def execPairStatusHandover (seq : Nat) (s : State) : Next := done (runOp 0x0112 (fun j => j.desc.par 56 == 2) handoverRun seq s)

/-- The role goes to the peer, the pair staying in step. -/
def letGo (s : State) : State :=
  note 0x262 21 [0, 2] (modPair (fun p => { p with role := 0, handing := none, handover := false, digests := [] }) (releaseActive s))

/-- The HANDOVER frame. -/
def sendHandover (s : State) : State := sendFrame 0x40 (leBytes 8 (s.jrn.next - 1) ++ zeros 24) s

/-- HANDOVER_DRAINED: every admitted job has retired on both modules, and HANDOVER goes out; then, for PAIR_STATUS once its completion is
written, PAIR_ACT_OUT goes low. -/
def execHandoverDrained (s : State) : Next :=
  match s.pair.handing with
  | none => done s
  | some q =>
    let others := s.jobs.any (fun j => j.seq != q && !j.copied) || decide (s.refused ≠ [])
    if others then done s
    else if q = 0 then done (letGo (sendHandover s))
    else if !s.pair.handover then done (modPair (fun p => { p with handover := true }) (sendHandover s))
    else if s.jobs.any (fun j => j.seq == q && j.live) then done s
    else done (letGo s)

/-- HANDOVER: the standby claims at once. -/
def execHandover (frame : Bytes) (s : State) : Next :=
  match receive 0x40 frame s with
  | none => done s
  | some (b, s) =>
    if s.pair.role ≠ 0 ∨ s.pair.state ≠ .inStep then done s
    else
      let q := leField b 0 8
      done (modPair (fun p => { p with handover := true, highest := Nat.max p.highest q })
        { s with jrn := { s.jrn with next := Nat.max s.jrn.next (q + 1) } })

/-! ## PAIR_STATUS read (R442) -/

/-- The 64 bytes. -/
def pairStatusBytes (s : State) : Bytes :=
  let p := s.pair
  [BitVec.ofNat 8 p.state.code, BitVec.ofNat 8 p.role, BitVec.ofNat 8 (b2n p.posB),
   BitVec.ofNat 8 (flagAt p.inbandOk 0 + flagAt p.sidebandOk 1 + flagAt p.inhibit 2 + flagAt p.actOut 3), BitVec.ofNat 8 (laneCount p.lanes)] ++
  zeros 3 ++ fit 16 p.peerSerial ++ leBytes 8 p.inStepSeq ++ leBytes 8 p.highest ++ leBytes 8 p.divergences ++ leBytes 8 p.claims ++
  leBytes 8 (stamp s).toNat

/-- PAIR_STATUS with byte 56 = 0: in DIVERGED it ends with ST_DIVERGED and writes its output all the same (R433). -/
def pairReadRun (j : Job) : Cmd Run := do
  Cmd.of (noInput j)
  let out ← share j.seq 64 fun s => (pairStatusBytes s, s)
  return { Run.output out with st := if byteAt out 0 = 5 then stDiverged else stOk }

def execPairStatusRead (seq : Nat) (s : State) : Next := done (runOp 0x0112 (fun j => j.desc.par 56 == 0) pairReadRun seq s)

end Sys2Proof.Machine
end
=====
PROBLEM STATEMENT | Go through the records above and return every line that holds the string "output".

PROBLEM SOLUTION |
/-- PAIR_STATUS with byte 56 = 0: in DIVERGED it ends with ST_DIVERGED and writes its output all the same (R433). -/
  return { Run.output out with st := if byteAt out 0 = 5 then stDiverged else stOk }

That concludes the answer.